Does anyone know how to do this?
Simple dataframe creation:
df = spark.createDataFrame(
[
(1, "foo"), # create your data here, be consistent in the types.
(2, "bar"),
],
["id", "label"] # add your column names here
)
df.printSchema()
root
|-- id: long (nullable = true)
|-- label: string (nullable = true)
df.show()
+---+-----+
| id|label|
+---+-----+
| 1| foo|
| 2| bar|
+---+-----+
According to official doc:
when schema is a list of column names, the type of each column will be inferred from data. (example above ↑)
When schema is pyspark.sql.types.DataType or a datatype string, it must match the real data. (examples below ↓)
# Example with a datatype string
df = spark.createDataFrame(
[
(1, "foo"), # Add your data here
(2, "bar"),
],
"id int, label string", # add column names and types here
)
# Example with pyspark.sql.types
from pyspark.sql import types as T
df = spark.createDataFrame(
[
(1, "foo"), # Add your data here
(2, "bar"),
],
T.StructType( # Define the whole schema within a StructType
[
T.StructField("id", T.IntegerType(), True),
T.StructField("label", T.StringType(), True),
]
),
)
df.printSchema()
root
|-- id: integer (nullable = true) # type is forced to Int
|-- label: string (nullable = true)
Additionally, you can create your dataframe from Pandas dataframe, schema will be inferred from Pandas dataframe's types :
import pandas as pd
import numpy as np
pdf = pd.DataFrame(
{
"col1": [np.random.randint(10) for x in range(10)],
"col2": [np.random.randint(100) for x in range(10)],
}
)
df = spark.createDataFrame(pdf)
df.show()
+----+----+
|col1|col2|
+----+----+
| 6| 4|
| 1| 39|
| 7| 4|
| 7| 95|
| 6| 3|
| 7| 28|
| 2| 26|
| 0| 4|
| 4| 32|
+----+----+
To elaborate/build off of #Steven's answer:
field = [
StructField("MULTIPLIER", FloatType(), True),
StructField("DESCRIPTION", StringType(), True),
]
schema = StructType(field)
multiplier_df = sqlContext.createDataFrame(sc.emptyRDD(), schema)

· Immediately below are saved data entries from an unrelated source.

-- ==== Sys2Proof/Certificates/Slice0/Obligations.lean ====
section
/-! DEFINITION. The statements for the provers. Each docstring names the rules of spec/ it formalises; where a clause
rests on a decision the spec marks as its own, or on a choice of the model, it says so. -/

open Sys2Proof Sys2Proof.Machine

/-! ## Decoding and encoding -/

/-- R134: the two worked decodes, with the fields the rule reads off each word. -/
def Obligations.WorkedDecodes : Prop :=
  decode 0x7FF00193#32 = .ok (.addi 3#5 0#5 2047#32) ∧
  opcodeOf 0x7FF00193#32 = 0b0010011#7 ∧ rdOf 0x7FF00193#32 = 0b00011#5 ∧ funct3Of 0x7FF00193#32 = 0b000#3 ∧
  rs1Of 0x7FF00193#32 = 0b00000#5 ∧ (0x7FF00193#32).extractLsb' 20 12 = 0x7FF#12 ∧
  decode 0x01000FEF#32 = .ok (.jal 31#5 16#32) ∧
  opcodeOf 0x01000FEF#32 = 0b1101111#7 ∧ rdOf 0x01000FEF#32 = 0b11111#5 ∧
  (0x01000FEF#32).extractLsb' 31 1 = 0#1 ∧ (0x01000FEF#32).extractLsb' 21 10 = 0b0000001000#10 ∧
  (0x01000FEF#32).extractLsb' 20 1 = 0#1 ∧ (0x01000FEF#32).extractLsb' 12 8 = 0#8

/-- One word of every family, from the examples of R203, R213, R214, R242, R247, R280, R284 and of 95_test_vectors.md;
the field positions are the spec's decision D15. -/
def Obligations.FamilyWordsDecode : Prop :=
  decode 0x123452B7#32 = .ok (.lui 5#5 0x12345000#32) ∧
  decode 0x40435293#32 = .ok (.srai 5#5 6#5 4#5) ∧
  decode 0x007302B3#32 = .ok (.add 5#5 6#5 7#5) ∧
  decode 0x001100E7#32 = .ok (.jalr 1#5 2#5 1#32) ∧
  decode 0xFE209EE3#32 = .ok (.bne 1#5 2#5 0xFFFFFFFC#32) ∧
  decode 0x00432703#32 = .ok (.lw 14#5 6#5 4#32) ∧
  decode 0xFE732F23#32 = .ok (.sw 6#5 7#5 0xFFFFFFFE#32) ∧
  decode 0x0330000F#32 = .ok (.fence 3#4 3#4) ∧
  decode 0x00000073#32 = .ok .ecall ∧
  decode 0x300312F3#32 = .ok (.csrrw 5#5 6#5 0x300#12)

/-- Every well-formed instruction, whatever its operands, is what its encoding decodes to (R101-R125; the layouts are
the spec's decision D15). -/
def Obligations.DecodeOfEncode : Prop := ∀ i : Instr, i.wellFormed = true → decode (encode i) = .ok i

/-- Every word that decodes is the encoding of what it decodes to, but for FENCE.I, whose bits 27:20 are ignored
(R124, decision D8). -/
def Obligations.EncodeOfDecode : Prop := ∀ w i, decode w = .ok i → i ≠ .fenceI → encode i = w

/-- Every decoded instruction has its immediate in the range of R131. -/
def Obligations.DecodedIsWellFormed : Prop := ∀ w i, decode w = .ok i → i.wellFormed = true

/-- R115: the opcode is word[6:0], and decoding fails with InvalidInstruction(word, opcode) exactly when it is none of
the eleven values of the map. -/
def Obligations.UnrecognizedOpcode : Prop :=
  ∀ w : Word, decode w = .error (.invalidInstruction w (w.extractLsb' 0 7)) ↔
    w.extractLsb' 0 7 ∉ [0b0110111#7, 0b0010111#7, 0b1101111#7, 0b1100111#7, 0b1100011#7, 0b0000011#7, 0b0100011#7,
      0b0010011#7, 0b0110011#7, 0b0001111#7, 0b1110011#7]

/-- Every decode fault carries the word and its opcode (R126; the name FormatError is decision D14). -/
def Obligations.DecodeFaultCarriesWord : Prop :=
  ∀ w d, decode w = .error d →
    d = .invalidInstruction w (w.extractLsb' 0 7) ∨ d = .invalidFence w (w.extractLsb' 0 7) ∨
    ∃ f, d = .formatError f w (w.extractLsb' 0 7)

/-- The MISC-MEM opcode: the Fence check first, then funct3 (R124, decision D8). -/
def Obligations.MiscMemDecode : Prop :=
  ∀ w : Word, w.extractLsb' 0 7 = 0b0001111#7 →
    decode w =
      if w.extractLsb' 7 5 ≠ 0#5 ∨ w.extractLsb' 15 5 ≠ 0#5 ∨ w.extractLsb' 28 4 ≠ 0#4 then
        .error (.invalidFence w 0b0001111#7)
      else if w.extractLsb' 12 3 = 0b000#3 then .ok (.fence (w.extractLsb' 24 4) (w.extractLsb' 20 4))
      else if w.extractLsb' 12 3 = 0b001#3 then .ok .fenceI
      else .error (.formatError .fence w 0b0001111#7)

/-- The SYSTEM opcode (R125, decisions D7 and D21). -/
def Obligations.SystemDecode : Prop :=
  ∀ w : Word, w.extractLsb' 0 7 = 0b1110011#7 →
    (w.extractLsb' 12 3 = 0b000#3 → decode w =
      if w = 0x00000073#32 then .ok .ecall else if w = 0x00100073#32 then .ok .ebreak
      else .error (.formatError .i w 0b1110011#7)) ∧
    (w.extractLsb' 12 3 = 0b001#3 → decode w = .ok (.csrrw (w.extractLsb' 7 5) (w.extractLsb' 15 5) (w.extractLsb' 20 12))) ∧
    (w.extractLsb' 12 3 = 0b010#3 → decode w = .ok (.csrrs (w.extractLsb' 7 5) (w.extractLsb' 15 5) (w.extractLsb' 20 12))) ∧
    (w.extractLsb' 12 3 = 0b011#3 → decode w = .ok (.csrrc (w.extractLsb' 7 5) (w.extractLsb' 15 5) (w.extractLsb' 20 12))) ∧
    (w.extractLsb' 12 3 = 0b100#3 → decode w = .error (.formatError .i w 0b1110011#7)) ∧
    (w.extractLsb' 12 3 = 0b101#3 → decode w = .ok (.csrrwi (w.extractLsb' 7 5) (w.extractLsb' 15 5) (w.extractLsb' 20 12))) ∧
    (w.extractLsb' 12 3 = 0b110#3 → decode w = .ok (.csrrsi (w.extractLsb' 7 5) (w.extractLsb' 15 5) (w.extractLsb' 20 12))) ∧
    (w.extractLsb' 12 3 = 0b111#3 → decode w = .ok (.csrrci (w.extractLsb' 7 5) (w.extractLsb' 15 5) (w.extractLsb' 20 12)))

/-- A recognized opcode with no matching funct3 and funct7 is a FormatError of its format (R117-R120, R122, R123;
decisions D5 and D6). -/
def Obligations.UnmatchedFunctFaults : Prop :=
  ∀ w : Word,
    let op := w.extractLsb' 0 7
    let f3 := w.extractLsb' 12 3
    let f7 := w.extractLsb' 25 7
    (op = 0b1100111#7 → f3 ≠ 0b000#3 → decode w = .error (.formatError .i w op)) ∧
    (op = 0b1100011#7 → (f3 = 0b010#3 ∨ f3 = 0b011#3) → decode w = .error (.formatError .b w op)) ∧
    (op = 0b0000011#7 → (f3 = 0b011#3 ∨ f3 = 0b110#3 ∨ f3 = 0b111#3) → decode w = .error (.formatError .i w op)) ∧
    (op = 0b0100011#7 → 3 ≤ f3.toNat → decode w = .error (.formatError .s w op)) ∧
    (op = 0b0010011#7 → f3 = 0b001#3 → f7 ≠ 0b0000000#7 → decode w = .error (.formatError .r w op)) ∧
    (op = 0b0010011#7 → f3 = 0b101#3 → f7 ≠ 0b0000000#7 → f7 ≠ 0b0100000#7 →
      decode w = .error (.formatError .r w op)) ∧
    (op = 0b0110011#7 → f7 ≠ 0b0000000#7 → (f7 ≠ 0b0100000#7 ∨ (f3 ≠ 0b000#3 ∧ f3 ≠ 0b101#3)) →
      decode w = .error (.formatError .r w op))

/-- The illegal space listed by R128: the compressed space, the M-extension words, FENCE.TSO, and the SYSTEM
funct3 = 000 words other than ECALL and EBREAK (decisions D5, D7, D8). -/
def Obligations.IllegalSpaceFaults : Prop :=
  (∀ w : Word, w.extractLsb' 0 2 ≠ 0b11#2 → decode w = .error (.invalidInstruction w (w.extractLsb' 0 7))) ∧
  decode 0x00000000#32 = .error (.invalidInstruction 0x00000000#32 0b0000000#7) ∧
  decode 0xFFFFFFFF#32 = .error (.invalidInstruction 0xFFFFFFFF#32 0b1111111#7) ∧
  (∀ w : Word, w.extractLsb' 0 7 ∈ [0b0001011#7, 0b0101011#7, 0b1011011#7, 0b1111011#7, 0b0101111#7, 0b0000111#7,
      0b0100111#7, 0b1010011#7, 0b1010111#7] → decode w = .error (.invalidInstruction w (w.extractLsb' 0 7))) ∧
  (∀ w : Word, w.extractLsb' 0 7 = 0b0110011#7 → w.extractLsb' 25 7 = 0b0000001#7 →
    decode w = .error (.formatError .r w 0b0110011#7)) ∧
  (∀ w : Word, w.extractLsb' 0 7 = 0b0001111#7 → w.extractLsb' 28 4 = 0b1000#4 →
    decode w = .error (.invalidFence w 0b0001111#7)) ∧
  (∀ w : Word, w.extractLsb' 0 7 = 0b1110011#7 → w.extractLsb' 12 3 = 0b000#3 → w ≠ 0x00000073#32 →
    w ≠ 0x00100073#32 → decode w = .error (.formatError .i w 0b1110011#7))

/-! ## Registers and pc -/

/-- R21: get(0) is 0 whatever was set, and get(i) is the stored value otherwise. -/
def Obligations.ReadPort : Prop :=
  (∀ s : State, s.reg 0#5 = 0#32) ∧
  (∀ (s : State) (i : RegIdx), i ≠ 0#5 → s.regs[i.toNat - 1]? = some (s.reg i)) ∧
  (∀ (s : State) (v : Word), (s.setReg 0#5 v).reg 0#5 = 0#32)

/-- R22: set(0, v) changes nothing; set(i, v) stores v in register i alone. -/
def Obligations.WritePort : Prop :=
  (∀ (s : State) (v : Word), s.setReg 0#5 v = s) ∧
  (∀ (s : State) (i : RegIdx) (v : Word), i ≠ 0#5 →
    (s.setReg i v).reg i = v ∧ (∀ j, j ≠ i → (s.setReg i v).reg j = s.reg j) ∧
    (s.setReg i v).pc = s.pc ∧ s.SameRest (s.setReg i v))

/-- R31 (with R30's operations): the pc moves modulo 2^32, for any signed displacement, and no register moves with it. -/
def Obligations.PcWraps : Prop :=
  (∀ s : State, s.incrementPc.pc.toNat = (s.pc.toNat + 4) % 2 ^ 32) ∧
  (∀ s : State, s.pc = 0xFFFFFFFC#32 → s.incrementPc.pc = 0x00000000#32) ∧
  (∀ s : State, s.pc = 0xFFFFFFFF#32 → s.incrementPc.pc = 0x00000003#32) ∧
  (∀ (s : State) (d : Int), ((s.addToPc (BitVec.ofInt 32 d)).pc.toNat : Int) = (s.pc.toNat + d) % 2 ^ 32) ∧
  (∀ (s : State) (v : Word), (s.setPc v).pc = v) ∧
  (∀ (s : State) (v : Word) (i : RegIdx),
    s.incrementPc.reg i = s.reg i ∧ (s.addToPc v).reg i = s.reg i ∧ (s.setPc v).reg i = s.reg i)

/-! ## Memory -/

/-- R55: an address is mapped when a segment covers it, and by the non-overlap invariant at most one does. -/
def Obligations.MappedByOneSegment : Prop :=
  ∀ m : Memory, m.wf → ∀ a : Word,
    (m.mapped a.toNat = true ↔ ∃ g ∈ m.segs, g.base.toNat ≤ a.toNat ∧ a.toNat < g.base.toNat + g.size) ∧
    ∀ g ∈ m.segs, ∀ h ∈ m.segs,
      (g.base.toNat ≤ a.toNat ∧ a.toNat < g.base.toNat + g.size) →
      (h.base.toNat ≤ a.toNat ∧ a.toNat < h.base.toNat + h.size) → g = h

/-- R59: MemRead is the little-endian composition of its bytes, zero-extended, and its fault names the lowest byte
that is unmapped or passes 2^32. -/
def Obligations.ReadComposesBytes : Prop :=
  ∀ (m : Memory) (a : Word) (w : Width),
    (∀ b : Nat → Byte, a.toNat + w.bytes ≤ 2 ^ 32 →
      (∀ k < w.bytes, m.readByte (BitVec.ofNat 32 (a.toNat + k)) = .ok (b k)) →
      ∃ v, m.read a w = .ok v ∧ ∀ k < 4, v.extractLsb' (8 * k) 8 = if k < w.bytes then b k else 0#8) ∧
    (∀ k, m.LowestMissing a w.bytes k → m.read a w = .error (.unmappedRegion (BitVec.ofNat 32 (a.toNat + k))))

/-- R58 (decision D3): an access that passes 0xFFFFFFFF does not wrap. With its other bytes mapped its fault carries
address 0, and under Discard it leaves every lower address alone. -/
def Obligations.NoWrapPastTop : Prop :=
  ∀ (m : Memory) (a : Word) (w : Width) (v : Word), 2 ^ 32 < a.toNat + w.bytes →
    (∃ x, m.read a w = .error (.unmappedRegion x) ∧ m.write .fault a w v = .error (.unmappedRegion x)) ∧
    ((∀ k, a.toNat + k < 2 ^ 32 → m.HasByte (a.toNat + k)) → m.read a w = .error (.unmappedRegion 0#32)) ∧
    (∃ n, m.write .discard a w v = .ok n ∧ ∀ b : Word, b.toNat < a.toNat → n.readByte b = m.readByte b)

/-- R60 (decision D2): under Fault a write stores all its bytes and nothing else, or faults at the lowest missing one. -/
def Obligations.FaultingWriteIsAllOrNothing : Prop :=
  ∀ (m : Memory) (a : Word) (w : Width) (v : Word),
    ((∀ k < w.bytes, m.HasByte (a.toNat + k)) → ∃ n, m.write .fault a w v = .ok n ∧ n.segs = m.segs ∧
      (∀ k < w.bytes, n.readByte (BitVec.ofNat 32 (a.toNat + k)) = .ok (v.extractLsb' (8 * k) 8)) ∧
      ∀ b : Word, (b.toNat < a.toNat ∨ a.toNat + w.bytes ≤ b.toNat) → n.readByte b = m.readByte b) ∧
    (∀ k, m.LowestMissing a w.bytes k →
      m.write .fault a w v = .error (.unmappedRegion (BitVec.ofNat 32 (a.toNat + k))))

/-- R61: under Discard a write never faults; it stores its mapped bytes and drops the rest. -/
def Obligations.DiscardingWriteKeepsMapped : Prop :=
  ∀ (m : Memory) (a : Word) (w : Width) (v : Word), ∃ n, m.write .discard a w v = .ok n ∧ n.segs = m.segs ∧
    (∀ k < w.bytes, m.HasByte (a.toNat + k) →
      n.readByte (BitVec.ofNat 32 (a.toNat + k)) = .ok (v.extractLsb' (8 * k) 8)) ∧
    (∀ b : Word, ¬ m.HasByte b.toNat → n.readByte b = .error (.unmappedRegion b)) ∧
    (∀ b : Word, (b.toNat < a.toNat ∨ a.toNat + w.bytes ≤ b.toNat) → n.readByte b = m.readByte b)

/-- R63: a word written reads back whole, byte by byte, and through narrower accesses, under either parameter value. -/
def Obligations.WordRoundTrip : Prop :=
  ∀ (m : Memory) (mode : UnmappedWrite) (a v : Word), (∀ k < 4, m.HasByte (a.toNat + k)) →
    ∃ n, m.write mode a .word v = .ok n ∧ n.read a .word = .ok v ∧
      (∀ k < 4, n.readByte (BitVec.ofNat 32 (a.toNat + k)) = .ok (v.extractLsb' (8 * k) 8)) ∧
      (v = 0x11223344#32 → n.read a .byte = .ok 0x44#32 ∧ n.read (a + 1#32) .half = .ok 0x2233#32 ∧
        n.read (a + 2#32) .half = .ok 0x1122#32)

Will create a blank dataframe.
We can now simply add a row to it:
l = [(2.3, "this is a sample description")]
rdd = sc.parallelize(l)
multiplier_df_temp = spark.createDataFrame(rdd, schema)
multiplier_df = wtp_multiplier_df.union(wtp_multiplier_df_temp)
This answer demonstrates how to create a PySpark DataFrame with createDataFrame, create_df and toDF.
df = spark.createDataFrame([("joe", 34), ("luisa", 22)], ["first_name", "age"])
df.show()
+----------+---+
|first_name|age|
+----------+---+
| joe| 34|
| luisa| 22|
+----------+---+
You can also pass createDataFrame a RDD and schema to construct DataFrames with more precision:
from pyspark.sql import Row
from pyspark.sql.types import *
rdd = spark.sparkContext.parallelize([
Row(name='Allie', age=2),
Row(name='Sara', age=33),
Row(name='Grace', age=31)])
schema = schema = StructType([
StructField("name", StringType(), True),
StructField("age", IntegerType(), False)])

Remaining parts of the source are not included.